Secundaire uitkomstmaten

  • Statistisch significante afname in laparotomieën voor stoppen bloeding: TXA 0.8% vs. placebo 1.3%. RR 0.64 (95% CI 0.49-0.85), p= 0.002. NNT = 200.
  • Geen statistisch significant verschil tussen TXA en placebo op andere adverse events, zoals uterusextirpatie, maar ook niet op aantal bloedtransfusies en trombo-embolische events.


Sterke punten

  • Multicenter-trial
  • Nette dubbel-blinde randomisatie: verpakkingen en ampullen van TXA en placebo zagen er hetzelfde uit. Patiënten, artsen en lokale onderzoekers waren geblindeerd.
  • Data-analyse plan gepubliceerd voor opheffen van blindering
  • Intention-to-treat analyse
  • Groepen zijn op baseline gelijk
  • Patient-centered outcome
  • Zeer weinig loss-to-follow up (0.2%).

 

Limitaties

  • Meeste deelnemende centra in Afrika en Azië (1 deelnemend centrum uit Verenigd Koninkrijk (VK)).

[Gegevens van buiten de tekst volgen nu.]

-- ==== Sys2Proof/Machine/Operands.lean ====
section
/-! DEFINITION. Operands: the register space (spec/10_state.md R11, spec/20_memory.md R41) and big-endian byte
sequences (spec/00_scope.md R6, spec/20_memory.md R44). -/

namespace Sys2Proof.Machine

/-- The register's index (R11). -/
def RegName.index : RegName → BitVec 8
  | .status => 0x00#8
  | .dout => 0x01#8
  | .len => 0x02#8
  | .csumResult => 0x03#8
  | .tcpState => 0x04#8
  | .tcpPrevState => 0x05#8
  | .ethDst => 0x10#8
  | .ethSrc => 0x11#8
  | .ethType => 0x12#8
  | .ip4VerIhl => 0x20#8
  | .ip4DscpEcn => 0x21#8
  | .ip4TotalLength => 0x22#8
  | .ip4Id => 0x23#8
  | .ip4FlagsFrag => 0x24#8
  | .ip4Ttl => 0x25#8
  | .ip4Protocol => 0x26#8
  | .ip4HeaderChecksum => 0x27#8
  | .ip4Src => 0x28#8
  | .ip4Dst => 0x29#8
  | .tcpSrcPort => 0x30#8
  | .tcpDstPort => 0x31#8
  | .tcpSeq => 0x32#8
  | .tcpAck => 0x33#8
  | .tcpDataOffset => 0x34#8
  | .tcpFlags => 0x35#8
  | .tcpWindow => 0x36#8
  | .tcpChecksum => 0x37#8
  | .tcpUrgent => 0x38#8

/-- The register's width in bits (R11). -/
def RegName.width : RegName → Nat
  | .status | .ip4VerIhl | .ip4DscpEcn | .ip4Ttl | .ip4Protocol | .tcpFlags => 8
  | .dout | .ethDst | .ethSrc => 48
  | .len | .csumResult | .ethType | .ip4TotalLength | .ip4Id | .ip4FlagsFrag | .ip4HeaderChecksum => 16
  | .tcpSrcPort | .tcpDstPort | .tcpWindow | .tcpChecksum | .tcpUrgent => 16
  | .tcpState | .tcpPrevState | .tcpDataOffset => 4
  | .ip4Src | .ip4Dst | .tcpSeq | .tcpAck => 32

/-- The register's access class (R11). -/
def RegName.access : RegName → Access
  | .status | .dout | .len | .csumResult | .tcpState | .tcpPrevState => .ro
  | .ethDst | .ethSrc | .ethType => .rw
  | .ip4VerIhl | .ip4DscpEcn | .ip4TotalLength | .ip4Id | .ip4FlagsFrag => .rw
  | .ip4Ttl | .ip4Protocol | .ip4HeaderChecksum | .ip4Src | .ip4Dst => .rw
  | .tcpSrcPort | .tcpDstPort | .tcpSeq | .tcpAck | .tcpDataOffset => .rw
  | .tcpFlags | .tcpWindow | .tcpChecksum | .tcpUrgent => .rw

/-- All 28 registers, in the order of R11. -/
def RegName.all : List RegName :=
  [.status, .dout, .len, .csumResult, .tcpState, .tcpPrevState, .ethDst, .ethSrc, .ethType, .ip4VerIhl, .ip4DscpEcn,
    .ip4TotalLength, .ip4Id, .ip4FlagsFrag, .ip4Ttl, .ip4Protocol, .ip4HeaderChecksum, .ip4Src, .ip4Dst, .tcpSrcPort,
    .tcpDstPort, .tcpSeq, .tcpAck, .tcpDataOffset, .tcpFlags, .tcpWindow, .tcpChecksum, .tcpUrgent]

/-- The register an index names; none for the other 228 indices (R11, U13). -/
def regOfIndex (i : BitVec 8) : Option RegName := RegName.all.find? (fun r => r.index == i)

/-- The register an index names as a destination of WR or MOV: it must be `rw` (R11, R41). -/
def destOfIndex (i : BitVec 8) : Option RegName := (regOfIndex i).filter (fun r => r.access == .rw)

/-- Reading a register: its value zero-extended to 48 bits, no side effect (R11, R41). LEN is the buffer's length. -/
def State.readReg (s : State) : RegName → Datum
  | .status => s.status.code.setWidth 48
  | .dout => s.dout
  | .len => (BitVec.ofNat 16 s.buf.length).setWidth 48
  | .csumResult => s.csumResult.setWidth 48
  | .tcpState => s.tcpState.code.setWidth 48
  | .tcpPrevState => s.tcpPrevState.code.setWidth 48
  | .ethDst => s.eth.dst
  | .ethSrc => s.eth.src
  | .ethType => s.eth.etherType.setWidth 48
  | .ip4VerIhl => s.ip4.verIhl.setWidth 48
  | .ip4DscpEcn => s.ip4.dscpEcn.setWidth 48
  | .ip4TotalLength => s.ip4.totalLength.setWidth 48
  | .ip4Id => s.ip4.id.setWidth 48
  | .ip4FlagsFrag => s.ip4.flagsFrag.setWidth 48
  | .ip4Ttl => s.ip4.ttl.setWidth 48
  | .ip4Protocol => s.ip4.protocol.setWidth 48
  | .ip4HeaderChecksum => s.ip4.headerChecksum.setWidth 48
  | .ip4Src => s.ip4.src.setWidth 48
  | .ip4Dst => s.ip4.dst.setWidth 48
  | .tcpSrcPort => s.tcp.srcPort.setWidth 48
  | .tcpDstPort => s.tcp.dstPort.setWidth 48
  | .tcpSeq => s.tcp.seq.setWidth 48
  | .tcpAck => s.tcp.ack.setWidth 48
  | .tcpDataOffset => s.tcp.dataOffset.setWidth 48
  | .tcpFlags => s.tcp.flags.setWidth 48
  | .tcpWindow => s.tcp.window.setWidth 48
  | .tcpChecksum => s.tcp.checksum.setWidth 48
  | .tcpUrgent => s.tcp.urgent.setWidth 48

/-- Writing a register: it stores the low W bits of the datum, W its width, and drops the rest (R41, R66).
A read-only register is never reached here, the commands check first; it would be left as it is (R41; log 9). -/
def State.writeReg (s : State) (r : RegName) (v : Datum) : State :=
  match r with
  | .status | .dout | .len | .csumResult | .tcpState | .tcpPrevState => s
  | .ethDst => { s with eth := { s.eth with dst := v } }
  | .ethSrc => { s with eth := { s.eth with src := v } }
  | .ethType => { s with eth := { s.eth with etherType := v.setWidth 16 } }
  | .ip4VerIhl => { s with ip4 := { s.ip4 with verIhl := v.setWidth 8 } }
  | .ip4DscpEcn => { s with ip4 := { s.ip4 with dscpEcn := v.setWidth 8 } }
  | .ip4TotalLength => { s with ip4 := { s.ip4 with totalLength := v.setWidth 16 } }
  | .ip4Id => { s with ip4 := { s.ip4 with id := v.setWidth 16 } }
  | .ip4FlagsFrag => { s with ip4 := { s.ip4 with flagsFrag := v.setWidth 16 } }
  | .ip4Ttl => { s with ip4 := { s.ip4 with ttl := v.setWidth 8 } }
  | .ip4Protocol => { s with ip4 := { s.ip4 with protocol := v.setWidth 8 } }
  | .ip4HeaderChecksum => { s with ip4 := { s.ip4 with headerChecksum := v.setWidth 16 } }
  | .ip4Src => { s with ip4 := { s.ip4 with src := v.setWidth 32 } }
  | .ip4Dst => { s with ip4 := { s.ip4 with dst := v.setWidth 32 } }
  | .tcpSrcPort => { s with tcp := { s.tcp with srcPort := v.setWidth 16 } }
  | .tcpDstPort => { s with tcp := { s.tcp with dstPort := v.setWidth 16 } }
  | .tcpSeq => { s with tcp := { s.tcp with seq := v.setWidth 32 } }
  | .tcpAck => { s with tcp := { s.tcp with ack := v.setWidth 32 } }
  | .tcpDataOffset => { s with tcp := { s.tcp with dataOffset := v.setWidth 4 } }
  | .tcpFlags => { s with tcp := { s.tcp with flags := v.setWidth 8 } }
  | .tcpWindow => { s with tcp := { s.tcp with window := v.setWidth 16 } }
  | .tcpChecksum => { s with tcp := { s.tcp with checksum := v.setWidth 16 } }
  | .tcpUrgent => { s with tcp := { s.tcp with urgent := v.setWidth 16 } }

/-- `be_n(v)`: the n bytes of `v`, most significant first (R6, R44). -/
def be {w : Nat} : Nat → BitVec w → List Byte
  | 0, _ => []
  | n + 1, v => v.extractLsb' (8 * n) 8 :: be n v

/-- The number whose big-endian bytes follow those of `acc`. -/
def beNat (acc : Nat) : List Byte → Nat
  | [] => acc
  | b :: bs => beNat (acc * 256 + b.toNat) bs

/-- `from_be(s)` as a value of width `w` (R6, R44). -/
def fromBe (w : Nat) (s : List Byte) : BitVec w := BitVec.ofNat w (beNat 0 s)

/-- `s[i..j)` (R5). -/
def slice (s : List Byte) (i j : Nat) : List Byte := (s.drop i).take (j - i)

/-- `s[i]`, for an index the command has checked (R5). -/
def byteAt (s : List Byte) (i : Nat) : Byte := s.getD i 0

end Sys2Proof.Machine
end

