-- ==== Sys2Proof/Certificates/Slice0/Obligations.lean ====
section
/-! DEFINITION. The statements for the provers, in the order of the spec's files: encoding, steps and runs, state,
host access, checksum engine, Ethernet, IPv4, TCP, state machine, whole-machine rules, pseudo-commands. -/

open Sys2Proof Sys2Proof.Machine

/-! ## Command words (spec/30_encoding.md) -/

/-- R68's own example words, and one word of each other family written out from R63, decode to the command they stand
for; words with a reserved bit set, a bad BPUSH count or an unassigned OP byte select none. -/
def Obligations.DecodeReadsSpecWords : Prop :=
  decode 0x0212000000000800#64 = .instr (.wr 0x12#8 0x0800#48) ∧
  decode 0x0437000000000003#64 = .instr (.mov 0x37#8 0x03#8) ∧
  decode 0x090400000001F203#64 = .instr (.bpush 4#8 0x0001F203#48) ∧
  decode 0x0BA3000000000010#64 = .instr (.bwr 16#16 0xA3#8) ∧
  decode 0x0A0000000000000A#64 = .instr (.brd 10#16) ∧
  decode 0x0304000000000000#64 = .instr (.rd 0x04#8) ∧
  decode 0x1000000000000000#64 = .instr .csumBuf ∧
  decode 0x2100000000000000#64 = .instr .ethDec ∧
  decode 0x3200000000000000#64 = .instr .ip4Csum ∧
  decode 0x4000000000000000#64 = .instr .tcpEnc ∧
  decode 0x5500000000000000#64 = .instr .fsmSndSyn ∧
  decode 0x0000000000000001#64 = .illegal .nonzeroImm ∧
  decode 0x0001000000000000#64 = .illegal .nonzeroA ∧
  decode 0x0907000000000001#64 = .illegal .badPush ∧
  decode 0x0600000000000000#64 = .illegal .unassignedOpcode

/-- Decoding the word of a well-formed command gives the command back, with every operand at every value the encoding
admits (R61, R63, R66). -/
def Obligations.DecodeInvertsEncode : Prop :=
  ∀ i : Instr, i.wellFormed = true → decode (encode i) = .instr i

/-- A word that selects a command is that command's word: no bit of it is ignored ("Reserved bits are never ignored",
R64), and the command is well formed. -/
def Obligations.EncodeInvertsDecode : Prop :=
  ∀ (w : CommandWord) (i : Instr), decode w = .instr i → encode i = w ∧ i.wellFormed = true

/-- The decoder selects as the opcode map says (R63): 26 rows; no word selects two of them; a word that selects a row
decodes to that row's command; a word that selects none is illegal (R64, R65: "every 64-bit word either selects exactly
one command or is illegal"). -/
def Obligations.DecoderFollowsOpcodeMap : Prop :=
  opcodeMap.length = 26 ∧
  ∀ w : CommandWord,
    (∀ r₁ ∈ opcodeMap, ∀ r₂ ∈ opcodeMap, r₁.selects w = true → r₂.selects w = true → r₁ = r₂) ∧
    (∀ r ∈ opcodeMap, r.selects w = true → ∃ i, decode w = .instr i ∧ i.mnemonic = r.mnemonic) ∧
    ((∀ r ∈ opcodeMap, r.selects w = false) → ∃ e, decode w = .illegal e)

/-- The unassigned OP bytes of R65 select no command whatever the other fields are, and a word that selects no command
ends with ERR_ILLEGAL_CMD: STATUS is 0x10 and nothing else changes. -/
def Obligations.IllegalWordWritesOnlyStatus : Prop :=
  (∀ w : CommandWord,
    (∀ op ∈ [0x00, 0x01, 0x02, 0x03, 0x04, 0x08, 0x09, 0x0A, 0x0B, 0x10, 0x20, 0x21, 0x30, 0x31, 0x32, 0x40, 0x41,
             0x42, 0x50, 0x51, 0x52, 0x53, 0x54, 0x55, 0x56, 0x57], (opField w).toNat ≠ op) →
      ∃ e, decode w = .illegal e) ∧
  ∀ (w : CommandWord) (s : State), (∀ i, decode w ≠ .instr i) →
    issue w s = .next { s with status := .errIllegalCmd } ∧ StatusCode.errIllegalCmd.code = 0x10#8

/-! ## Steps and runs -/

/-- A step runs the command the host's next word selects, with that word taken from the port and nothing else around
it (R7). With no word left nothing happens: that clause is the model's choice (log 1, from R178). -/
def Obligations.StepRunsDecodedCommand : Prop :=
  (∀ (s : State) (w : CommandWord) (rest : List CommandWord) (i : Instr),
    s.port = w :: rest → decode w = .instr i → step s = exec i { s with port := rest }) ∧
  (∀ (s : State) (w : CommandWord) (i : Instr), decode w = .instr i → issue w s = exec i s) ∧
  (∀ s : State, s.port = [] → step s = .next s)

/-- `step` is total (R7): every command in every state ends with a next state and a Response whose outcome is the code
in STATUS and whose data is DOUT; no command stops the block ("nothing in this core is fatal", R173). In the last clause
a step with no word left is the model's idle one (log 1). -/
def Obligations.EveryCommandCompletes : Prop :=
  (∀ (w : CommandWord) (s : State), ∃ t, issue w s = .next t ∧
    (t.response.outcome.setWidth 48 = t.readReg .status ∧ t.response.data = t.readReg .dout)) ∧
  (∀ (i : Instr) (s : State), ∃ t, exec i s = .next t) ∧
  ∀ s : State, StepSafe s

/-- A run of as many steps as a host's program has commands executes the commands in issue order, each on the state its
predecessor left, and leaves the words after the program in the port (R50). Where the words stand is the model's choice
(log 1). -/
def Obligations.RunExecutesProgramInOrder : Prop :=
  ∀ (prog : List Instr) (rest : List CommandWord) (s : State),
    (∀ i ∈ prog, i.wellFormed = true) →
    ∃ t, Sys2Proof.core.run prog.length { s with port := prog.map encode ++ rest } = .next t ∧
      execSeq prog { s with port := rest } = .next t ∧ t.port = rest

/-! ## State (spec/10_state.md) -/

/-- What reset leaves (R25, R190): every register reads 0, TCP_STATE and TCP_PREV_STATE are CLOSED, STATUS is OK, the
buffer is empty. -/
def Obligations.ResetLeavesSpecValues : Prop :=
  (∀ r : RegName, State.reset.readReg r = 0) ∧ State.reset.tcpState = .closed ∧ State.reset.tcpPrevState = .closed ∧
    State.reset.status = .ok ∧ State.reset.buf = []

/-- Both invariants hold after reset. -/
def Obligations.ResetMeetsInvariants : Prop := State.reset.Inv ∧ State.reset.FsmInv

/-- R26(a): from every state with 0 <= LEN <= BUF_MAX, a step leaves 0 <= LEN <= BUF_MAX. -/
def Obligations.StepKeepsBufferWithinCapacity : Prop :=
  ∀ s t : State, s.Inv → step s = .next t → t.Inv

/-- R164 as an invariant: from every state whose state registers hold one of the seven reachable TCP states, a step
leaves them so; LISTEN, SYN_RECEIVED, FIN_WAIT_2 and TIME_WAIT are never entered. -/
def Obligations.StepKeepsReachableTcpStates : Prop :=
  ∀ s t : State, s.FsmInv → step s = .next t → t.FsmInv

/-- R26(b), (c), (d): every register's value fits its width, the state codes are at most 10, STATUS reads as one of the
nine codes; and within the capacity LEN reads as the number of valid bytes. -/
def Obligations.RegisterValuesFitTheirWidths : Prop :=
  ∀ s : State,
    (∀ r : RegName, (s.readReg r).toNat < 2 ^ r.width) ∧
    (s.readReg .tcpState).toNat ≤ 10 ∧ (s.readReg .tcpPrevState).toNat ≤ 10 ∧
    (s.readReg .status).toNat ∈ [0x00, 0x01, 0x02, 0x03, 0x04, 0x10, 0x11, 0x12, 0x13] ∧
    (s.Inv → (s.readReg .len).toNat = s.buf.length)

/-- An index names at most one register, every register has its index, and 28 of the 256 indices name one: those of
R11 and no other. -/
def Obligations.RegisterIndicesNameOneRegister : Prop :=
  (∀ (i : BitVec 8) (r : RegName), regOfIndex i = some r ↔ r.index = i) ∧
  (∀ i : BitVec 8, regOfIndex i = none ↔
    (0x06 ≤ i.toNat ∧ i.toNat ≤ 0x0F) ∨ (0x13 ≤ i.toNat ∧ i.toNat ≤ 0x1F) ∨ (0x2A ≤ i.toNat ∧ i.toNat ≤ 0x2F) ∨
      0x39 ≤ i.toNat)

/-- Writing a read-write register stores the low W bits of the datum, and registers do not alias: every other register
reads as before (R11, R41). -/
def Obligations.RegisterWriteReadsBack : Prop :=
  ∀ (s : State) (r : RegName) (v : Datum), r.access = .rw →
    ((s.writeReg r v).readReg r).toNat = v.toNat % 2 ^ r.width ∧
    ∀ r' : RegName, r' ≠ r → (s.writeReg r v).readReg r' = s.readReg r'

/-! ## Host access (spec/40_host_access.md) -/

/-- R80: NOP changes STATUS only; any other word with its OP byte is illegal. -/
def Obligations.NopWritesOnlyStatus : Prop :=
  (∀ s : State, exec .nop s = .next { s with status := .ok }) ∧ OnlyWord 0x0000000000000000#64 .nop

/-- R81: RST leaves every piece of the block's state at its reset value of R25; any other word with its OP byte is
illegal and resets nothing. -/
def Obligations.RstResetsTheBlock : Prop :=
  (∀ s : State, ∃ t, exec .rst s = .next t ∧ (∀ r : RegName, t.readReg r = 0) ∧ t.tcpState = .closed ∧
    t.tcpPrevState = .closed ∧ t.status = .ok ∧ t.buf = []) ∧
  OnlyWord 0x0100000000000000#64 .rst

/-- R82: WR stores the low W bits of its datum in the register `rd` names and changes nothing else but STATUS; a missing
or read-only register is ERR_BAD_REG and nothing else changes; every word with OP 0x02 is a WR. -/
def Obligations.WrWritesOneRegister : Prop :=
  (∀ (rd : BitVec 8) (value : Datum) (s : State) (r : RegName), regOfIndex rd = some r → r.access = .rw →
    ∃ t, exec (.wr rd value) s = .next t ∧ (t.readReg r).toNat = value.toNat % 2 ^ r.width ∧
      (∀ r' : RegName, r' ≠ r → r' ≠ .status → t.readReg r' = s.readReg r') ∧ t.status = .ok ∧
      (∀ a : Nat, Memory.read t.buf a = Memory.read s.buf a) ∧ t.port = s.port) ∧
  (∀ (rd : BitVec 8) (value : Datum) (s : State), (∀ r : RegName, regOfIndex rd = some r → r.access = .ro) →
    exec (.wr rd value) s = .next { s with status := .errBadReg }) ∧
  ∀ w : CommandWord, opField w = 0x02#8 → decode w = .instr (.wr (aField w) (immField w))

/-- R83: RD puts the zero-extended register into DOUT, STATUS read before this command's own write; a missing register
is ERR_BAD_REG, a non-zero IMM is ERR_ILLEGAL_CMD, and then DOUT is unchanged. -/
def Obligations.RdReadsAnyRegister : Prop :=
  (∀ (rs : BitVec 8) (s : State) (r : RegName), regOfIndex rs = some r →
    exec (.rd rs) s = .next { s with dout := s.readReg r, status := .ok }) ∧
  (∀ (rs : BitVec 8) (s : State), regOfIndex rs = none → exec (.rd rs) s = .next { s with status := .errBadReg }) ∧
  ∀ (w : CommandWord) (s : State), opField w = 0x03#8 →
    (immField w = 0 → decode w = .instr (.rd (aField w))) ∧
    (immField w ≠ 0 → issue w s = .next { s with status := .errIllegalCmd })

/-- R84: MOV stores the source's value, zero-extended and truncated to the destination's width, in the destination and
changes nothing else but STATUS (DOUT neither); a missing register or a read-only destination is ERR_BAD_REG; a word with
IMM[47:8] not zero is ERR_ILLEGAL_CMD. -/
def Obligations.MovCopiesOneRegister : Prop :=
  (∀ (rd rs : BitVec 8) (s : State) (d r : RegName), regOfIndex rd = some d → d.access = .rw → regOfIndex rs = some r →
    ∃ t, exec (.mov rd rs) s = .next t ∧ (t.readReg d).toNat = (s.readReg r).toNat % 2 ^ d.width ∧
      (∀ r' : RegName, r' ≠ d → r' ≠ .status → t.readReg r' = s.readReg r') ∧ t.status = .ok ∧
      (∀ a : Nat, Memory.read t.buf a = Memory.read s.buf a) ∧ t.port = s.port) ∧
  (∀ (rd rs : BitVec 8) (s : State),
    ((∀ d : RegName, regOfIndex rd = some d → d.access = .ro) ∨ regOfIndex rs = none) →
    exec (.mov rd rs) s = .next { s with status := .errBadReg }) ∧
  ∀ (w : CommandWord) (s : State), opField w = 0x04#8 →
    ((immField w).toNat < 2 ^ 8 → decode w = .instr (.mov (aField w) ((immField w).setWidth 8))) ∧
    (2 ^ 8 ≤ (immField w).toNat → issue w s = .next { s with status := .errIllegalCmd })

/-- R85: BCLR empties the buffer and leaves every other register. -/
def Obligations.BclrEmptiesBuffer : Prop :=
  (∀ s : State, exec .bclr s = .next { s with buf := [], status := .ok }) ∧ OnlyWord 0x0800000000000000#64 .bclr

/-- R86, R45: BPUSH appends its n bytes at index LEN, `IMM[8n-1:8n-8]` first; if they do not all fit none is appended;
a count of 0 or above 6, or a bit above the bytes, makes the word illegal. -/
def Obligations.BpushAppendsBytes : Prop :=
  (∀ (n : BitVec 8) (value : Datum) (s : State), 1 ≤ n.toNat → n.toNat ≤ 6 → value.toNat < 2 ^ (8 * n.toNat) →
    (s.buf.length + n.toNat ≤ Config.bufMax →
      exec (.bpush n value) s = .next { s with
        buf := s.buf ++ (List.range n.toNat).map (fun k => value.extractLsb' (8 * (n.toNat - 1 - k)) 8)
        status := .ok }) ∧
    (Config.bufMax < s.buf.length + n.toNat →
      exec (.bpush n value) s = .next { s with status := .errBufOverflow })) ∧
  ∀ (w : CommandWord) (s : State), opField w = 0x09#8 →
    ((1 ≤ (aField w).toNat ∧ (aField w).toNat ≤ 6 ∧ (immField w).toNat < 2 ^ (8 * (aField w).toNat)) →
      decode w = .instr (.bpush (aField w) (immField w))) ∧
    (¬ (1 ≤ (aField w).toNat ∧ (aField w).toNat ≤ 6 ∧ (immField w).toNat < 2 ^ (8 * (aField w).toNat)) →
      issue w s = .next { s with status := .errIllegalCmd })

/-- R87: BRD puts the byte at a valid index into DOUT, zero-extended; an index at or above LEN is ERR_BAD_INDEX; a word
with A or IMM[47:16] not zero is ERR_ILLEGAL_CMD; on either DOUT is unchanged. -/
def Obligations.BrdReadsOneByte : Prop :=
  (∀ (idx : BitVec 16) (s : State) (b : Byte), s.buf[idx.toNat]? = some b →
    exec (.brd idx) s = .next { s with dout := b.setWidth 48, status := .ok }) ∧
  (∀ (idx : BitVec 16) (s : State), s.buf.length ≤ idx.toNat →
    exec (.brd idx) s = .next { s with status := .errBadIndex }) ∧
  ∀ (w : CommandWord) (s : State), opField w = 0x0A#8 →
    ((aField w = 0 ∧ (immField w).toNat < 2 ^ 16) → decode w = .instr (.brd ((immField w).setWidth 16))) ∧
    (¬ (aField w = 0 ∧ (immField w).toNat < 2 ^ 16) → issue w s = .next { s with status := .errIllegalCmd })

/-- R88: BWR overwrites the byte at a valid index, every other byte and LEN as before; an index at or above LEN is
ERR_BAD_INDEX; a word with IMM[47:16] not zero is ERR_ILLEGAL_CMD. -/
def Obligations.BwrOverwritesOneByte : Prop :=
  (∀ (idx : BitVec 16) (byte : Byte) (s : State), idx.toNat < s.buf.length →
    ∃ m : Memory, exec (.bwr idx byte) s = .next { s with buf := m, status := .ok } ∧ m.length = s.buf.length ∧
      Memory.read m idx.toNat = some byte ∧
      ∀ a : Nat, a ≠ idx.toNat → Memory.read m a = Memory.read s.buf a) ∧
  (∀ (idx : BitVec 16) (byte : Byte) (s : State), s.buf.length ≤ idx.toNat →
    exec (.bwr idx byte) s = .next { s with status := .errBadIndex }) ∧
  ∀ (w : CommandWord) (s : State), opField w = 0x0B#8 →
    ((immField w).toNat < 2 ^ 16 → decode w = .instr (.bwr ((immField w).setWidth 16) (aField w))) ∧
    (2 ^ 16 ≤ (immField w).toNat → issue w s = .next { s with status := .errIllegalCmd })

Hierdoor kunnen er vraagtekens gezet worden bij de externe validiteit (generaliseerbaarheid) naar de westerse wereld. Het risico om te overlijden aan een fluxus postpartum is hier een stuk lager dan in een groot deel van de onderzochte populatie. Het effect van TXA zal daarom in onze eigen patiëntenpopulatie kleiner zijn. Een subgroepanalyse van de patiënten in het VK (569) zou erg gewenst zijn.
  • Patiënten werden alleen geïncludeerd als de arts dacht dat TXA niet tot een duidelijk voor- of nadeel voor de patiënt zou leiden. Dit kan leiden tot een onderschatting van het effect van TXA op de primaire uitkomstmaat (overlijden door verbloeding). Daarnaast kan dit selectie bias introduceren.
  • Gedurende inclusie herdefinitie van primaire uitkomstmaat, maar wel door voortschrijdend inzicht n.a.v. recente literatuur en ervaringen tijdens inclusie. Aanpassing is gedaan vóór opheffen van blindering. Door deze aanpassing ook sample size opnieuw berekend (en verhoogd met 5.000 patiënten).
  • Waarschijnlijk trage inclusie in aantal centra: gemiddeld 1-2 patiënten per centrum per maand (20.060 / 193 centra / 73 maanden inclusie). Wellicht hebben niet alle centra de volledige inclusieduur deelgenomen. Maar selectie bias is zeker ook mogelijk.
  • Weinig patiënten met systolische bloeddruk < 90 mmHg (19%) en laag mortaliteitsgetal (2.4%).
  • Hoeveelheid bloedverlies niet betrokken in de subgroepanalyse. Bijna 50% heeft bloedverlies < 1 L.


Conclusie van de auteurs

Toediening van tranexaminezuur aan vrouwen met een fluxus postpartum leidt tot lagere sterfte door verbloeding, zonder nadelige effecten. In de behandeling van een fluxus postpartum zou tranexaminezuur zo snel mogelijk na het begin van de bloeding gegeven moeten worden.


Onze conclusie

Gebruik van tranexaminezuur binnen 3 uur na de bevalling leidt, met name in laag- tot midden-inkomenlanden, tot (net) statistisch significant lagere sterfte door verbloeding bij vrouwen met een fluxus postpartum. Het gebruik van tranexaminezuur in deze patiëntenpopulatie leidt niet tot nadelige effecten.


 

Meta-analyse (CRASH-2 en WOMAN): Timing TXA

De data van CRASH-2 en WOMAN zijn samengevoegd en dit jaar in de Lancet gepubliceerd. Resultaat: een meta-analyse van een enorm patiëntenaantal: 40.138 patiënten (CRASH-2 20.127 patiënten, WOMAN 20.011 patiënten).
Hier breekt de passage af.